Pelayanan yang bisa diterapkan:

  1. Jika murid ingin bergabung dengan teman yang sama jenis kelaminnya, biarkan mereka bergabung. Menyukai kegiatan berkemah dan "kegiatan kelompok". Sediakan kegiatan-kegiatan sosial. Sediakan kesempatan untuk bertanggung jawab terhadap lingkungan belajar.

  2. Buatlah pilihan kegiatan belajar, sehingga murid bisa memilih sendiri kegiatan belajar yang mereka inginkan.

  3. Sediakan berbagai macam kegiatan belajar yang bervariasi dan unik.

  4. Pelayanan anak akan menjadi contoh, apa yang dapat diterima dan seperti apa perilaku pengikut Kristus.

  5. Tekankan cerita-cerita tentang pahlawan-pahlawan dalam Alkitab dan tokoh-tokoh yang berkepribadian kuat yang terdapat dalam Alkitab.

  6. Jangan menutupi ekspresi dan pengalaman yang biasa dirasakan oleh manusia. Beri mereka kesempatan untuk menyampaikan apa yang mereka rasakan. Tunjukkan perasaan takut, bersalah, marah, dsb. yang ditunjukkan oleh tokoh-tokoh dalam Alkitab.

  7. Gunakan peristiwa dan berita yang baru-baru ini terjadi untuk dijadikan bahan pelajaran. Cari tahu apa yang dikatakan Alkitab tentang topik tsb. Hindari diskusi yang abstrak.

SPIRITUAL

Ciri-ciri:

  1. Terus mengembangkan dasar konsep yang telah dipelajari sebelumnya dengan lebih detail lagi.

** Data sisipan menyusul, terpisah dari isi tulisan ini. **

-- ==== Sys2Proof/Config.lean ====
section
/-! DEFINITION. What an implementation fixes: the named parameters of `00_scope.md` section 4 as plain data
(`Params`), and the free values, constants without a body that no proof can look into. -/

namespace Sys2Proof

/-- The two spaces an operand can lie in (R31, R32). Code space is reached by fetch alone (R30). -/
inductive Space where
  | data
  | stack
deriving DecidableEq, Repr, Inhabited

/-- What stands at the addresses of a region of `DATA_MAP`: plain memory, or a device, whose reads and writes have
effects of its own (R39, D3). -/
inductive RegionKind where
  | ram
  | device
deriving DecidableEq, Repr, Inhabited

/-- The word addresses `lo` to `hi`, both included. -/
structure AddrRange where
  lo : Nat
  hi : Nat
deriving DecidableEq, Repr, Inhabited

/-- A range of `DATA_MAP`, and what stands there. -/
structure Region extends AddrRange where
  kind : RegionKind
deriving DecidableEq, Repr, Inhabited

/-- Which instance of the parameter `PTRMODE` the machine has (R92): one of the two the spec defines for its
test vectors, or the platform's own, which the spec does not give and `Config.ptrMode` stands for. -/
inductive PtrModeChoice where
  | plain
  | postInc1
  | platform
deriving DecidableEq, Repr, Inhabited

/-- Which `KERNEL` answers a supervisor call (R189, D7): the platform's, which the spec does not give and
`Config.kernel` stands for, or one that simply resumes the application, the case R189 speaks of. -/
inductive KernelChoice where
  | platform
  | resumesAtOnce
deriving DecidableEq, Repr, Inhabited

/-- The parameters of `00_scope.md` section 4 that are plain data. No step changes them. `pcw` is `PCW` (R15, D1),
`spRelative` is `SP_RELATIVE` (R21, D6), `dataMap` and `stackMap` are `DATA_MAP` and `STACK_MAP` (R31, R32, D3, D4),
the latter only which addresses exist, `ptrMode` selects `PTRMODE` (R92, D5), `kernel` selects `KERNEL` (R189, D7),
`pramStall` is `PRAM_STALL` (R228, D9). -/
structure Params where
  pcw : Nat
  spRelative : Bool
  dataMap : List Region
  stackMap : List AddrRange
  ptrMode : PtrModeChoice
  kernel : KernelChoice
  pramStall : Nat
deriving DecidableEq, Repr

/-- `PCW` is between 1 and 16 (D1). -/
abbrev Params.wf (p : Params) : Prop := 1 ≤ p.pcw ∧ p.pcw ≤ 16

/-- The bit field of a word that a narrowed pointer access reaches (R92). -/
structure BitField where
  shift : Nat
  width : Nat
deriving DecidableEq, Repr, Inhabited

/-- One access of the CPU to a device word of data space (R39): a read, or a write with the bit field it is narrowed
to, if any (R92). -/
inductive DeviceAccess where
  | read (addr : Word)
  | write (addr : Word) (field : Option BitField) (value : Word)
deriving DecidableEq, Repr, Inhabited

/-- What `PTRMODE` answers (R92): the word address the pointer yields, the bit field when the access is
narrowed, and the values the pointer register and its XH part take in phase 4. -/
structure PtrAccess where
  addr : Word
  field : Option BitField
  ptr' : Word
  part' : Nibble
deriving DecidableEq, Repr, Inhabited

namespace Config

/-- DESIGN CHOICE (log 6). The platform's `PTRMODE(space, n, p, m, h)` (R92): uninterpreted, so that a
statement about a pointer access holds for every pointer mode. -/
opaque ptrMode : Space → Ptr → Word → Nibble → Nibble → PtrAccess

/-- DESIGN CHOICE (log 34). What a device answers a read at an address (R39, D3): uninterpreted, a function of all the
accesses before it, the latest first, so that a read or a write may change every later answer. -/
opaque deviceRead : List DeviceAccess → Word → Word

/-- DESIGN CHOICE (log 2). What a data word that nothing has written holds (R26, U1). -/
opaque initialData : Word → Word

/-- DESIGN CHOICE (log 2). What a stack word that nothing has written holds (R26, U1). -/
opaque initialStack : Word → Word

/-- DESIGN CHOICE (log 2). What a code word outside the loaded program holds (R192, U6). -/
opaque initialCode : Word → Word

end Config

end Sys2Proof
end

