-- ==== Sys2Proof/Machine/State.lean ====
section
/-! DEFINITION. The state of the machine as plain data, the reasons a step can stop, and the state after reset.
Every piece of state the spec names is here (R27, with the supervisor stack of R33 and the parameters of R27). -/

namespace Sys2Proof.Machine

/-- User or supervisor mode (R23, R200). -/
inductive Mode where
  | user
  | supervisor
deriving DecidableEq, Repr, Inhabited

/-- The general registers (R10). -/
structure Regs where
  a : Word
  b : Word
  c : Word
  d : Word
  x0 : Word
  x1 : Word
  x2 : Word
  x3 : Word
deriving DecidableEq, Repr, Inhabited

/-- A memory space as its listed words: pairs of a word address and the 16-bit word there (R35, log 1), addresses
strictly rising. An unlisted address has no value of its own (log 2). -/
abbrev Memory := List (Nat × Word)

/-- Everything the machine holds between two instructions (R27). `supStack` is the supervisor stack's parameters
(R33), `code` the parameter `CODE` (R34), `params` the other parameters (log 5); no step changes these two. `devices`
is every access a device of `DATA_MAP` has seen, the latest first: all that its behaviour can depend on (R39; log 34). -/
structure State where
  regs : Regs
  pc : Word
  xm : Word
  xh : Word
  sp : Word
  bp : Word
  mode : Mode
  data : Memory
  stack : Memory
  supStack : List Word
  devices : List DeviceAccess
  code : Memory
  params : Params
deriving DecidableEq, Repr

/-- The cause of the terminal outcome `Terminated(cause)` (R203). -/
inductive TermCause where
  /-- User mode began to execute a word of the Supervisor area (R201). -/
  | supervisorTrap
  /-- The kernel did not resume the application (R203); which state it ends in, the spec leaves open (log 35). -/
  | kernelExit
deriving DecidableEq, Repr

/-- The ways the machine stops. -/
inductive Fault where
  /-- The application is terminated (R203): no step follows, and the last state is the one before the step. Raised by
  the Supervisor area in user mode, for which the spec gives that state (D27), so safe there; and by a JSV whose kernel
  does not resume, for which the spec gives no state: DESIGN CHOICE (log 35), unsafe. -/
  | terminated (cause : TermCause)
  /-- An access to an address outside `DATA_MAP` or `STACK_MAP`: the machine is stuck (R41, D17, U3). Raised by
  `guardAccess`. Safe: the model stops where the hardware may go on. -/
  | unmapped (space : Space) (addr : Word)
deriving DecidableEq, Repr

/-- What the model gives no meaning. -/
inductive Refusal where
  /-- An instruction without a meaning yet; no arm of `exec` answers it. Safe. -/
  | notModelled (mnemonic : String)
  /-- A word of the Supervisor area in supervisor mode, where the spec describes no instruction (I4, R190). Raised by
  `execSupervisorArea`. Safe: the model stops where the hardware goes on. -/
  | supervisorInstruction
  /-- The words fetched decode to nothing. Raised by `step`, and never in fact: every first word has a row and
  enough words are fetched (R65, R67). Safe. -/
  | undecodable
deriving DecidableEq, Repr

/-- The three outcomes of an operation of this machine. -/
abbrev Result (α : Type) := Host.Outcome α Fault Refusal

/-- The user-visible state a kernel resumes the application in: every register, the words of Data and Stack it has
stored, in the order of the stores, and its accesses to devices, the latest first (R189: which of them it changes is
not in the spec). -/
structure KernelResume where
  regs : Regs
  pc : Word
  xm : Word
  xh : Word
  sp : Word
  bp : Word
  dataWrites : List (Word × Word)
  stackWrites : List (Word × Word)
  deviceAccesses : List DeviceAccess
deriving DecidableEq, Repr, Inhabited

/-- The outcome of `KERNEL`: `Terminate`, or `Resume` with a user-visible state (R189). -/
inductive KernelReply where
  | terminate
  | resume (r : KernelResume)
deriving DecidableEq, Repr, Inhabited

/-- The spec's defaults for the parameters (`00_scope.md` section 4), and the uninterpreted `PTRMODE` and `KERNEL`.
DESIGN CHOICE (log 5, log 6, log 11). -/
def defaultParams : Params where
  pcw := 16
  spRelative := true
  dataMap := [⟨⟨0, 65535⟩, .ram⟩]
  stackMap := [⟨0, 65535⟩]
  ptrMode := .platform
  kernel := .platform
  pramStall := 0

/-- The machine right after reset. The spec gives no reset value for anything (R26, R220): the registers are zero and
the mode is user by DESIGN CHOICE (log 3, log 4), no memory word is listed (log 2), no program is loaded (log 9), no
device has been accessed (log 34). -/
def State.reset : State where
  regs := ⟨0, 0, 0, 0, 0, 0, 0, 0⟩
  pc := 0
  xm := 0
  xh := 0
  sp := 0
  bp := 0
  mode := .user
  data := []
  stack := []
  supStack := []
  devices := []
  code := []
  params := defaultParams

end Sys2Proof.Machine

namespace Sys2Proof.Config

/-- DESIGN CHOICE (log 11). The parameter `KERNEL(state, args)` (R189, D7): uninterpreted, so that a statement about a
supervisor call holds for every kernel. -/
opaque kernel : Sys2Proof.Machine.State → List Word → Sys2Proof.Machine.KernelReply

end Sys2Proof.Config
end

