-- ==== Sys2Proof/Machine/Forms.lean ====
section
/-! DEFINITION. The shapes instructions share, each written once in the phases of R81; a meaning is one of them with
its operation filled in. -/

namespace Sys2Proof.Machine

/-- `OP rx, adr` and `OP C:rx, adr` of an operation that reads its destination (R81, R95, R96). -/
def opRx (f : Word → Word → Word → AluOut) (carryForm : Bool) (r : Reg) (a : Adr) (s : State) : Result State :=
  onOperand a s.bp s fun o =>
    let out := f (s.reg r) (o.read s) s.carry
    .next ((((o.postInc (o.afterRead s)).setReg r out.result).writeCarry carryForm out.carry).advance (instrWords a))

/-- `OP adr, rx` and `OP C:adr, rx` of an operation that reads its destination (R81, R95, R96). -/
def opAdr (f : Word → Word → Word → AluOut) (carryForm : Bool) (a : Adr) (r : Reg) (s : State) : Result State :=
  onOperand a s.bp s fun o =>
    let out := f (o.read s) (s.reg r) s.carry
    .next (((o.write out.result (o.postInc (o.afterRead s))).writeCarry carryForm out.carry).advance (instrWords a))

/-- `OP rx, adr` of an operation on the source alone: MOV, NOT, NEG (R110, R140, R153). -/
def loadRx (f : Word → Word) (r : Reg) (a : Adr) (s : State) : Result State :=
  onOperand a s.bp s fun o =>
    .next (((o.postInc (o.afterRead s)).setReg r (f (o.read s))).advance (instrWords a))

/-- A value stored to the `adr` operand, whose old value is not read (R111, R113, R115, R117, R119, R121, R140,
R153). -/
def storeAdr (v : Word) (a : Adr) (s : State) : Result State :=
  onOperand a s.bp s fun o =>
    .next ((o.write v (o.postInc s)).advance (instrWords a))

/-- The `adr` operand read into a special register by `put`, which acts on the state after phase 4 (R112, R114, R116,
R118, R120, R131, R134). -/
def loadSpecial (put : State → Word → State) (a : Adr) (s : State) : Result State :=
  onOperand a s.bp s fun o =>
    .next ((put (o.postInc (o.afterRead s)) (o.read s)).advance (instrWords a))

/-- XCH: both values read, then both written swapped (R122, R123). -/
def exchange (r : Reg) (a : Adr) (s : State) : Result State :=
  onOperand a s.bp s fun o =>
    .next ((o.write (s.reg r) ((o.postInc (o.afterRead s)).setReg r (o.read s))).advance (instrWords a))

/-- The `adr` operand modified in place: BTC, BTS (R159, R160). -/
def modifyAdr (f : Word → Word) (a : Adr) (s : State) : Result State :=
  onOperand a s.bp s fun o =>
    .next ((o.write (f (o.read s)) (o.postInc (o.afterRead s))).advance (instrWords a))

/-- A skip: `pc` moves past the instruction, and past one word more if the condition on the operand holds
(R170, R179). -/
def skipIf (cond : Word → Bool) (a : Adr) (s : State) : Result State :=
  onOperand a s.bp s fun o =>
    .next ((o.postInc (o.afterRead s)).advance (if cond (o.read s) then instrWords a + 1 else instrWords a))

/-- A jump to an address computed from the operand (R182, R183). -/
def jumpTo (target : Word → Word) (a : Adr) (s : State) : Result State :=
  onOperand a s.bp s fun o => .next ((o.postInc (o.afterRead s)).setPc (target (o.read s)))

/-- JFR and JFA: the target operand in the caller's frame, the frame entry, the parameters, the jump (R186, R187). The
return address is that of the word after the call (R191). -/
def callTo (target : Word → Word) (a : Adr) (ps : List Adr) (s : State) : Result State :=
  onOperand a s.bp s fun o =>
    enterFrame (o.postInc (o.afterRead s)) (s.toPc (s.pc + BitVec.ofNat 16 (instrWords a))) fun s' =>
      thenNext (pushParams ps s.bp s') fun s'' => .next (s''.setPc (target (o.read s)))

end Sys2Proof.Machine
end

  2. Tuhan Maha baik, Maha kuasa, Maha tahu, dan selalu mengasihi.

  3. Tuhan mendengarkan dan menjawab doaku.

  4. Jika saya tidak menghormati dan tidak patuh kepada Tuhan, maka saya berdosa.

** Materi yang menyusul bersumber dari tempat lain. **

-- ==== Sys2Proof/Certificates/Slice0/Obligations.lean ====
section
/-! DEFINITION. The statements for the provers. What they all share rests on choices the spec marks as its own: the
numbering of registers and parts (D11, D13, log 18), C as the carry (D12, log 19), the wrap of address sums (D10,
log 17), a destination that is an immediate (D19, log 22), how often an operand is read (D16, log 30), which only the
devices see, and devices as the list of their accesses (log 34). -/

open Sys2Proof Sys2Proof.Machine

/-- Decode and encode agree, whatever words follow (R60 to R62, R65, R71, R185). -/
def Obligations.DecodeInvertsEncode : Prop :=
  ∀ (i : Instr) (rest : List Word), i.wf = true → decode (encode i ++ rest) = .ok (i, rest)

/-- The mask and match pairs of R65 are disjoint and total. Derived: the table itself is the content of `opcodeTable`. -/
def Obligations.EveryFirstWordSelectsOneRow : Prop :=
  opcodeTable.length = 95 ∧
    ∀ w : Word, ∃ row, opcodeTable.filter (fun x => x.selects w) = [row] ∧ findRow w = some row

/-- No illegal encoding exists (R67), and a step fetches enough words for any instruction with its parameters (R63, R185). -/
def Obligations.EnoughWordsDecode : Prop :=
  ∀ ws : List Word, maxInstrWords ≤ ws.length → ∃ i rest, decode ws = .ok (i, rest) ∧ i.wf = true

/-- The ignored bits of R64, row by row with mask, match and dashed bits (R54 to R56, R59), of a second word (R62) and of a parameter word (R60). Derived: what an assembler writes there is D18 (log 29). -/
def Obligations.SpareBitsAreIgnored : Prop :=
  (∀ row ∈ [((0xFEC0 : Word), (0x8000 : Word), (0x0100 : Word)), (0xFEC0, 0x8040, 0x0100), (0xFE80, 0x8080, 0x0140),
        (0xFEC0, 0x8200, 0x0100), (0xFEC0, 0x8240, 0x0100), (0xFE80, 0x8280, 0x0140), (0xFF80, 0x8880, 0x003F),
        (0xFF80, 0x8980, 0x007F), (0xFE00, 0x8A00, 0x01C0), (0xFF00, 0x8C00, 0x00C0), (0xFF00, 0x8D00, 0x00C0),
        (0xFE00, 0x8E00, 0x01C0), (0xC000, 0xC000, 0x3FFF)],
      ∀ (w x : Word) (rest : List Word), w &&& row.1 = row.2.1 →
        decode ((w ^^^ (x &&& row.2.2)) :: rest) = decode (w :: rest)) ∧
    (∀ (f : BitVec 6) (w x : Word) (rest : List Word), f.extractLsb' 4 2 = 0b10#2 →
      decodeAdr f ((w ^^^ (x &&& 0xC000)) :: rest) = decodeAdr f (w :: rest)) ∧
    (∀ (n : Nat) (w x : Word) (rest : List Word),
      decodeParams n ((w ^^^ (x &&& 0xFF80)) :: rest) = match n with
        | 0 => .ok ([], (w ^^^ (x &&& 0xFF80)) :: rest)
        | m + 1 => decodeParams (m + 1) (w :: rest)) ∧
    ∀ (x y : BitVec 12) (s : State), exec (.supervisorArea x) s = exec (.supervisorArea y) s

/-- The length L of R63, decided by the first word alone (R50, R61). -/
def Obligations.SecondWordOnlyWhereTheModeNeedsIt : Prop :=
  ∀ (w : Word) (ws rest : List Word) (i : Instr), decode (w :: ws) = .ok (i, rest) → (∀ ps, i ≠ .jsv ps) →
      (∀ b a ps, i ≠ callInstr b a ps) →
      ws.length = rest.length + if (operandOf i).isSome ∧ w.extractLsb' 4 2 = 0b10#2 then 1 else 0

/-- The limit of sixteen parameters (R185), for JFR, JFA and JSV. -/
def Obligations.SixteenthParameterEndsTheList : Prop :=
  ∀ (a p : Adr) (ps : List Adr) (last : Bool) (rest : List Word), ps.length = 15 →
      decode (encodeWith 0b1000100000#10 a ++ (ps.flatMap (encodeParam false) ++ (encodeParam last p ++ rest))) =
        .ok (.jfr a (ps ++ [p]), rest) ∧
      decode (encodeWith 0b1000100100#10 a ++ (ps.flatMap (encodeParam false) ++ (encodeParam last p ++ rest))) =
        .ok (.jfa a (ps ++ [p]), rest) ∧
      decode (0x8880 :: (ps.flatMap (encodeParam false) ++ (encodeParam last p ++ rest))) =
        .ok (.jsv (ps ++ [p]), rest)

/-- Words printed in the spec, bit by bit, read as the instructions they stand for. -/
def Obligations.KnownWordsDecode : Prop :=
  decode [0x8820, 0xC040, 0xC00A, 0xC028, 0xC014, 0xC078] =
        .ok (.jfr (.imm16 0x0040) [.imm4 10, .data16 0x0014, .ptr .x0], []) ∧
    decode [0x8221, 0xC321] = .ok (.movXMAdr (.imm16 0x4321), []) ∧
    decode [0x0A31] = .ok (.addRxAdr .a (.reg .b), []) ∧
    decode [0x10D2] = .ok (.xchAdrRx (.stack4 2) .d, []) ∧
    decode [0x5230] = .ok (.xorRxAdr .a (.reg .a), []) ∧
    decode [0x7E0C] = .ok (.srcCRxAdr .a (.imm4 12), []) ∧
    decode [0xA3F0] = .ok (.btc (.reg .a) 15, []) ∧
    decode [0xB631] = .ok (.xsgRxAdr .a (.reg .b), []) ∧
    decode [0x87FD] = .ok (.jms (-3), []) ∧
    decode [0x8980] = .ok (.rfn, []) ∧
    decode [0xD234] = .ok (.nop, [])

/-- One step executes one instruction (R80); moving past its words is part of exec. -/
def Obligations.StepRunsDecodedInstruction : Prop :=
  ∀ (s : State) (i : Instr) (rest : List Word), s.mode = .user → decode s.fetch = .ok (i, rest) →
      step s = exec i s

/-- From the words in code space to the meaning (R80), whatever follows them: only the words of the instruction matter (R50, R185). -/
def Obligations.StepRunsEncodedWords : Prop :=
  ∀ (s : State) (i : Instr), s.mode = .user → i.wf = true →
      s.codeWords (encode i).length s.pc = encode i → step s = exec i s

/-- Every word is one of the rows (R65, R67) and every row has a meaning. -/
def Obligations.StepNeverFindsUndecodableWords : Prop :=
  ∀ s : State, step s ≠ .refused .undecodable ∧ ∀ m, step s ≠ .refused (.notModelled m)

/-- The outcome of `KERNEL` (R189, R203): the form of the reply is log 11, the emptied supervisor stack log 12, code and parameters out of its reach log 14, its device accesses log 34, the end without a state log 35. -/
def Obligations.SupervisorStepAsksTheKernel : Prop :=
  (∀ s : State, s.mode = .supervisor → step s = match s.kernelReply with
        | .terminate => .fault (.terminated .kernelExit)
        | .resume r => .next (s.resumeUser r)) ∧
    (∀ s : State, s.params.kernel = .platform → s.kernelReply = Config.kernel s s.supStack) ∧
    (∀ s : State, s.params.kernel = .resumesAtOnce → ∃ r, s.kernelReply = .resume r ∧
      s.resumeUser r = { s with pc := s.toPc s.pc, mode := .user, supStack := [] }) ∧
    (∀ (s : State) (r : KernelResume), (s.resumeUser r).mode = .user ∧ (s.resumeUser r).regs = r.regs ∧
      (s.resumeUser r).pc = s.toPc r.pc ∧ (s.resumeUser r).xm = r.xm ∧ (s.resumeUser r).xh = r.xh ∧
      (s.resumeUser r).sp = r.sp ∧ (s.resumeUser r).bp = r.bp ∧
      (s.resumeUser r).data = s.data.writeAll r.dataWrites ∧ (s.resumeUser r).stack = s.stack.writeAll r.stackWrites ∧
      (s.resumeUser r).devices = r.deviceAccesses ++ s.devices ∧ (s.resumeUser r).supStack = [] ∧
      (s.resumeUser r).code = s.code ∧ (s.resumeUser r).params = s.params) ∧
    ∀ s t : State, step s = .next t → t.mode = .user

/-- `pc` a code address (R15, R16), at most sixteen words on the supervisor stack (R33, R185). The model's own choices: memories as canonical lists (log 1), the supervisor stack empty in user mode (log 12). -/
def Obligations.StepKeepsInvariant : Prop :=
  ∀ s t : State, Inv s → step s = .next t → Inv t

/-- The start of the invariant. The values at reset are the model's choice (log 3, 4, 5, 12), the canonical lists its form (log 1); the spec gives none (R26, R220). -/
def Obligations.ResetMeetsInvariant : Prop :=
  Inv State.reset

  5. Yesus wafat untuk menebus dosaku. Ketika saya minta pengampunan maka saya diampuni.

  6. Menyadari dan memahami perlunya penyelamatan.

  7. Menyadari perlunya perlindungan dan pertolongan Tuhan dalam kehidupan sehari-hari.

Pelayanan yang bisa diterapkan:

  1. Buatlah kegiatan yang menunjukkan kasih Allah dan kebaikan kepada orang lain.

  2. Beri kesempatan untuk berpartisipasi dalam kegiatan-kegiatan misi dan kegiatan-kegiatan lainnya.

  3. Berikan kesempatan untuk berinteraksi dengan orang lain dari suku, bangsa, dan sosial status yang berbeda.

  4. Buatlah peralatan bagi anak-anak agar mereka menjadi anggota yang lebih aktif lagi di gereja mereka dan dalam pelayanan di gerejanya.

  5. Dorong dan bantu anak untuk mulai membaca Alkitab dan berdoa di rumah masing-masing.

  6. Beri kesempatan kepada anak-anak dalam memberikan bantuan dana untuk mencukupi kebutuhan kegiatan mereka.

  7. Mulailah untuk bicara secara pribadi dengan anak-anak tentang perlunya keselamatan.